Use when a single API call or database query naturally produces multiple related tables.

dagster-dbt integration

Always use the DbtProjectComponent YAML configuration approach in new projects:

components/dbt_project.yaml:

type: dagster_dbt.DbtProjectComponent

params:
  dbt_project_dir: ../../       # path to directory containing dbt_project.yml
  select: "*"
  exclude: ""

This automatically generates one Dagster asset per dbt model, maintaining the dbt dependency graph. Dagster resolves ref() calls as asset dependencies.

For more control, use @dbt_assets directly:

from dagster_dbt import DbtProject, dbt_assets

dbt_project = DbtProject(project_dir=Path(__file__).parent.parent.parent)
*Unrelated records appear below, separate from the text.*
-- ==== Sys2Proof/Machine/Units.lean ====
section
/-! DEFINITION. Units in service: spare substitution (R48 to R53), the unit map and its changes (R55 to R58), cluster
retirement (R518). -/

namespace Sys2Proof.Machine

/-! ### Substitution -/

/-- A substitution begins for a core: SpareState 1, SubstitutionStarted with its trigger (R50, R65). -/
def State.startSubstitution (cluster position trigger : Nat) (s : State) : State :=
  let x : Subst :=
    { position := position, trigger := trigger, since := s.time.localCount, copied := 0, portionAt := 0, portion := 0,
      registers := none, deferred := none, others := [] }
  let s := { s with units := { s.units with substitutions := Map.put s.units.substitutions cluster x } }
  (s.setReg (spareReg cluster) 1).notice Note.substitutionStarted (srcCluster cluster)
    (u16 cluster ++ u8 position ++ u8 trigger)

/-- SpareExhausted, at most once per core per epoch interval (R48). -/
def State.noticeExhausted (s : State) (cluster position : Nat) : State :=
  let core := 8 * cluster + position
  if s.units.exhausted.contains core then s
  else
    let s := { s with units := { s.units with exhausted := core :: s.units.exhausted } }
    s.notice Note.spareExhausted (srcCluster cluster) (u16 cluster ++ u8 position)

/-- A further position of a cluster whose substitution is in progress is recorded (R53). -/
def Subst.record (x : Subst) (position : Nat) : Subst :=
  if x.position = position ∨ x.others.contains position then x else { x with others := x.others ++ [position] }

/-- The corrected-error count of a core stands at CorrectedThreshold (R48). -/
def State.atThreshold (s : State) (core : Nat) : Bool :=
  let t := s.reg Reg.correctedThreshold
  t != 0 && decide (t ≤ Map.get s.units.corrected 0 core) && s.clusterOn (coreCluster core)

/-- The governor already holds this core's substitution. -/
def State.thresholdHeld (s : State) (core : Nat) : Bool :=
  s.held.any fun h => h.activity == 3 && h.port == 1 && h.value == core

/-- CORRECTED_THRESHOLD (R48, R53, R520). In Doze no substitution starts: one starts on return to Run if the count
still stands (R53). A core of a cluster whose spare is about to take a position after a hard fault waits for that. -/
def State.thresholdReached (s : State) (cluster position : Nat) : State :=
  let core := 8 * cluster + position
  if s.atThreshold core = false ∨ (s.power.mode ≠ .run ∧ s.power.mode ≠ .hold) then s
  else
    let st := s.reg (spareReg cluster)
    if st = 0 then
      if s.spareTaken cluster || s.thresholdHeld core then s
      else (s.govern 3 1 core (State.startSubstitution cluster position 1)).2
    else if st = 1 then
      match Map.find s.units.substitutions cluster with
      | none => s
      | some x =>
        { s with units := { s.units with substitutions := Map.put s.units.substitutions cluster (x.record position) } }
    else s.noticeExhausted cluster position

/-- The cores whose counts still stand at the threshold where the spare is free start their substitutions on return to
Run (R53). -/
def State.retryThresholds (s : State) : State :=
  s.units.corrected.foldl (fun s e =>
    if s.reg (spareReg (coreCluster e.1)) = 0 then s.thresholdReached (coreCluster e.1) (corePosition e.1) else s) s

def execCorrectedThreshold (cluster position : Nat) (s : State) : Host.Outcome State Fault Refusal :=
  s.onUnit "CORRECTED_THRESHOLD" (clusterOk cluster && positionOk position) (s.thresholdReached cluster position)

/-- The fields of SubstituteCore (R64). -/
def substCluster (v : Nat) : Nat := v / 8
def substPosition (v : Nat) : Nat := v % 8

/-- SubstituteCore's own conditions. -/
def State.judgeSubstitute (v : Nat) (s : State) : Nat :=
  let c := substCluster v
  if 127 < c then rcRangeError
  else if s.clusterOn c = false then rcAbsent
  else if s.reg (spareReg c) ≠ 0 ∨ s.spareTaken c ∨ s.limewash then rcStateRefused
  else rcOk

/-- SUBSTITUTE_CORE. -/
def execSubstituteCore (v : Via) (value : Nat) (s : State) : Host.Outcome State Fault Refusal :=
  s.done (s.writeNumber v 0x9041 0x01 2 value fun s =>
    s.governed (State.judgeSubstitute value) 3 2 value
      (State.startSubstitution (substCluster value) (substPosition value) 2))

/-- Bytes to copy: the local store and both instruction banks (R50). -/
def substBytes (cluster : Nat) : Nat := localBytesOf (8 * cluster) + 0x10000

/-- The store copy of a substitution has ended. -/
def Subst.complete (x : Subst) (cluster : Nat) : Bool := decide (substBytes cluster ≤ x.copied)

/-- Bytes that one course copies at most: its joint, or every cycle of a course without plan work (R50). -/
def State.copyLimit (s : State) : Nat :=
  match s.prog.kind with
  | .work _ => 8192
  | .idle | .slip _ | .rest _ | .grout _ | .lead | .phase | .held => 544 * 256

/-- A portion of the copy in the local course `l`, with what that course may still copy. -/
def Subst.copy (x : Subst) (cluster l limit bytes : Nat) : Subst :=
  let done := if x.portionAt = l then x.portion else 0
  let n := min bytes (limit - done)
  { x with copied := min (substBytes cluster) (x.copied + n), portionAt := l, portion := done + n }

/-- MAINTENANCE_MICROSTEP (R50): a portion of a substitution's copy, from the course after its admission on; none, or
one that meets a rest or a Hold course, is a deferred step (R22, R39). -/
def State.copyPortion (s : State) (cluster bytes : Nat) : State :=
  match Map.find s.units.substitutions cluster with
  | none => s
  | some x =>
    if s.time.localCount ≤ x.since ∨ x.complete cluster then s
    else if s.lowPriorities = false ∨ bytes = 0 then s.bump Reg.maintenanceDeferred
    else
      let x := x.copy cluster s.time.localCount s.copyLimit bytes
      { s with units := { s.units with substitutions := Map.put s.units.substitutions cluster x } }

def execMaintenanceMicrostep (cluster bytes : Nat) (s : State) : Host.Outcome State Fault Refusal :=
  s.onUnit "MAINTENANCE_MICROSTEP" (clusterOk cluster) (s.copyPortion cluster bytes)

/-- The register copy may run: in the joint of the last plan course before a quoin course, unless it was deferred for
that one; with no plan running, in a course after the one in which the store copy ended (R50, R52). -/
def State.registersDue (s : State) (x : Subst) : Bool :=
  if s.prog.running then
    s.prog.kind.executes && s.isQuoin (s.prog.course + 1) && x.deferred != some (s.prog.course + 1)
  else decide (x.portionAt < s.time.localCount)

/-- SUBSTITUTION_REGISTER_COPY (R50, R52): one that does not fit moves the swap to the following quoin course. -/
def State.copyRegisters (s : State) (cluster : Nat) (fits : Bool) : State :=
  match Map.find s.units.substitutions cluster with
  | none => s
  | some x =>
    if x.complete cluster = false ∨ s.registersDue x = false then s
    else if s.lowPriorities && fits then
      let x := { x with registers := some s.time.localCount }
      { s with units := { s.units with substitutions := Map.put s.units.substitutions cluster x } }
    else
      let x := { x with deferred := if s.prog.running then some (s.prog.course + 1) else none }
      ({ s with units := { s.units with substitutions := Map.put s.units.substitutions cluster x } }).bump
        Reg.maintenanceDeferred

def execSubstitutionRegisterCopy (cluster : Nat) (fits : Bool) (s : State) : Host.Outcome State Fault Refusal :=
  s.onUnit "SUBSTITUTION_REGISTER_COPY" (clusterOk cluster) (s.copyRegisters cluster fits)

/-- The spare has taken a position (R50, R54): SpareState 2, Substitutions, SubstitutionDone with the quoin plan course,
or with no plan running the external course. -/
def State.spareTakes (s : State) (cluster position : Nat) : State :=
  let course := if s.prog.running then s.prog.course else s.stamp
  let s := (s.setReg (spareReg cluster) 2).bump Reg.substitutions
  let s := { s with units := { s.units with served := s.units.served ++ [8 * cluster + position] } }
  s.notice Note.substitutionDone (srcCluster cluster) (u16 cluster ++ u8 position ++ u64 course)

/-- The present course is a quoin course of the plan, executed or idled (R58, R284). -/
def State.atQuoin (s : State) : Bool := s.reachedCourses.any s.isQuoin

/-- SUBSTITUTION_SWAP (R50, R52, R53): at a quoin course, or with no plan running at the first course boundary after
the register copy. -/
def State.swapSpare (s : State) (cluster : Nat) : State :=
  match Map.find s.units.substitutions cluster with
  | none => s
  | some x =>
    let time := if s.prog.running then s.atQuoin else x.registers.any fun l => decide (l < s.time.localCount)
    if x.registers.isNone ∨ time = false then s
    else
      let s := { s with units := { s.units with substitutions := Map.drop s.units.substitutions cluster } }
      let s := s.spareTakes cluster x.position
      x.others.foldl (fun s p => s.noticeExhausted cluster p) s

def execSubstitutionSwap (cluster : Nat) (s : State) : Host.Outcome State Fault Refusal :=
  s.onUnit "SUBSTITUTION_SWAP" (clusterOk cluster) (s.swapSpare cluster)

/-- SPARE_FAULT (R53): the substitution in progress is abandoned, the spare has failed. -/
def execSpareFault (cluster : Nat) (s : State) : Host.Outcome State Fault Refusal :=
  s.onUnit "SPARE_FAULT" (clusterOk cluster) (s.abandon cluster 2 3)

/-- Cores of the cluster, other than the one replaced, whose counts stand at the threshold: the spare is now used
(R48). -/
def State.noticeWaitingCores (s : State) (core : Nat) : State :=
  (s.units.corrected.filter fun e => coreCluster e.1 == coreCluster core && e.1 != core && s.atThreshold e.1).foldl
    (fun s e => s.noticeExhausted (coreCluster e.1) (corePosition e.1)) s

/-- No state is copied to a spare after a hard fault (R54): the position's sticky flags are those of the spare, which
are clear, and its local store is as the spare's was filled, with zeros (assumption 34). -/
def State.freshCore (s : State) (core : Nat) : State :=
  let c := coreCluster core
  let s := (List.range 5).foldl (fun s e => s.setReg (flagReg core e) 0) s
  { s with mem := s.mem.clear (moduleAddress 0 (core / 64) (c % 8) (corePosition core) 0) (localBytesOf core) }

/-- The spare of a cluster with a hard fault takes its position where the plan stopped, or at a course boundary with
no plan running (R54): trigger 3. -/
def State.hardSwap (s : State) (core : Nat) : State :=
  let c := coreCluster core
  let s := s.notice Note.substitutionStarted (srcCluster c) (u16 c ++ u8 (corePosition core) ++ u8 3)
  ((s.freshCore core).spareTakes c (corePosition core)).noticeWaitingCores core
def State.doHardSwaps (s : State) : State :=
  let l := s.units.hardSwaps
  l.foldl State.hardSwap { s with units := { s.units with hardSwaps := [] } }

/-! ### The unit map -/

/-- UnitMapDigest (R56). -/
def State.unitMapDigest (s : State) : Bytes := sha3 (slice s.unitMap 2 18)

/-- Removes a cluster from the pending retirements. -/
def State.unpend (s : State) (cluster : Nat) : State :=
  let l := s.units.retiring.filter fun c => c != cluster
  let s := { s with units := { s.units with retiring := l, requested := none } }
  s.setReg Reg.retirePending (l.headD 0xFFFF)

/-- The sticky flags of every engine of a cluster are clear (R107: a retired cluster's entries are Absent). -/
def State.clearClusterFlags (s : State) (cluster : Nat) : State :=
  (List.range 8).foldl (fun s p =>
    (List.range 5).foldl (fun s e => s.setReg (Reg.engineFlags cluster (5 * p + e)) 0) s) s

/-- A cluster leaves the map: its bit clears, SpareState reads 4, its stores lose their contents and its engines'
flags are gone (R57, R61, R107, R518). A substitution in progress in it is dropped with no notice and no count: the
spec names no outcome for it (assumption 34). -/
def State.retire (s : State) (cluster : Nat) : State :=
  let s := { s with units := { s.units with
    clusterMask := clearBits s.units.clusterMask (2 ^ cluster),
    substitutions := Map.drop s.units.substitutions cluster,
    hardSwaps := s.units.hardSwaps.filter fun c => coreCluster c != cluster } }
  let s := ((s.clearClusterFlags cluster).setReg (spareReg cluster) 4).unpend cluster
  let local_ := moduleAddress 0 (cluster / 8) (cluster % 8) 0 0
  let store := moduleAddress 1 (cluster / 8) (cluster % 8) 0 0
  { s with mem := (s.mem.clear local_ (2 ^ 36)).clear store (2 ^ 33) }

/-- The retirements that take effect now: with no plan running every pending one, with one running that against which
it was loaded, at its quoin course (R58, R518). -/
def State.dueRetirements (s : State) : List Nat :=
  if s.prog.running then
    match s.plan.running with
    | none => []
    | some p => if s.atQuoin then p.pendingRetire.toList.filter fun c => s.units.retiring.contains c else []
  else s.units.retiring

/-- UNIT_MAP_CHANGE (R58, R65). -/
def State.changeUnitMap (s : State) : State :=
  let l := s.dueRetirements
  if l.isEmpty then s
  else
    let s := l.foldl State.retire s
    let s := { s with units := { s.units with mapSerial := s.units.mapSerial + 1 } }
    s.notice Note.unitMapChanged srcModule (u32 s.units.mapSerial ++ s.unitMapDigest)

/-- The loaded plan was placed against the pending retirement (R518). -/
def State.loadedAgainst (s : State) (cluster : Nat) : Bool :=
  s.plan.loaded.any fun p => p.pendingRetire == some cluster

/-- RetireCluster's own conditions for a cluster (R518, R527). -/
def State.judgeRetire (v : Nat) (s : State) : Nat :=
  if 128 ≤ v then rcRangeError
  else if s.clusterOn v = false then rcAbsent
  else if s.reg Reg.retirePending ≠ 0xFFFF ∧ s.reg Reg.retirePending ≠ v then rcStateRefused
  else rcOk

/-- RETIRE_CLUSTER past check 9; 0xFFFF cancels. -/
def State.retireRequest (s : State) (v : Nat) : Nat × State :=
  let pending := s.reg Reg.retirePending
  if v = 0xFFFF then
    if pending = 0xFFFF then (rcOk, s)
    else if s.loadedAgainst pending then (rcStateRefused, s)
    else (rcOk, s.unpend pending)
  else if v = pending then (rcOk, s)
  else s.governed (State.judgeRetire v) 4 0 v fun s => s.pendRetirement v

def execRetireCluster (v : Via) (value : Nat) (s : State) : Host.Outcome State Fault Refusal :=
  s.done (s.writeNumber v 0x9020 0x06 2 value fun s => s.retireRequest value)

end Sys2Proof.Machine
end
@dbt_assets(manifest=dbt_project.manifest_path)
def dbt_models(context: dg.AssetExecutionContext, dbt: DbtCliResource):
    yield from dbt.cli(["run"], context=context).stream()

Asset key convention: Dagster-dbt creates keys as AssetKey(["<model_name>"]). To set a custom key prefix (e.g., matching a schema): use key_prefix in @dbt_assets or DbtProjectComponent.asset_attributes.

Schedules

from dagster import ScheduleDefinition, define_asset_job, AssetSelection

daily_refresh_job = define_asset_job(
    name="daily_refresh",
    selection=AssetSelection.all(),
)

daily_schedule = ScheduleDefinition(
    name="daily_refresh_schedule",
    cron_schedule="0 3 * * *",   # 3am UTC daily
    job=daily_refresh_job,
    execution_timezone="UTC",
    default_status=dg.DefaultScheduleStatus.RUNNING,
)

Cron reference (common patterns):

Expression	Meaning
`0 * * * *`	Every hour
`0 3 * * *`	Daily at 3am UTC
`0 3 * * 1`	Weekly Monday 3am UTC
`0 3 1 * *`	Monthly 1st at 3am UTC
`/15 * * *`	Every 15 minutes

Asset sensors

Use when pipeline should trigger on an event (upstream asset materialization, file arrival):

@dg.asset_sensor(
    asset_key=dg.AssetKey("source_asset_name"),
    job=downstream_job,
    minimum_interval_seconds=60,
)
def source_ready_sensor(
    context: dg.SensorEvaluationContext,
    asset_event: dg.EventLogEntry,
):
    yield dg.RunRequest(run_key=context.cursor)

Declarative automation

Prefer AutomationCondition over explicit sensors for standard scheduling patterns:

@dg.asset(
    automation_condition=dg.AutomationCondition.eager(),  # run as soon as upstream is ready
)
def downstream_asset(): ...

@dg.asset(
    automation_condition=dg.AutomationCondition.on_cron("0 3 * * *"),  # daily at 3am
)
def daily_asset(): ...

Use eager() for streaming/event-driven pipelines. Use on_cron() for batch pipelines.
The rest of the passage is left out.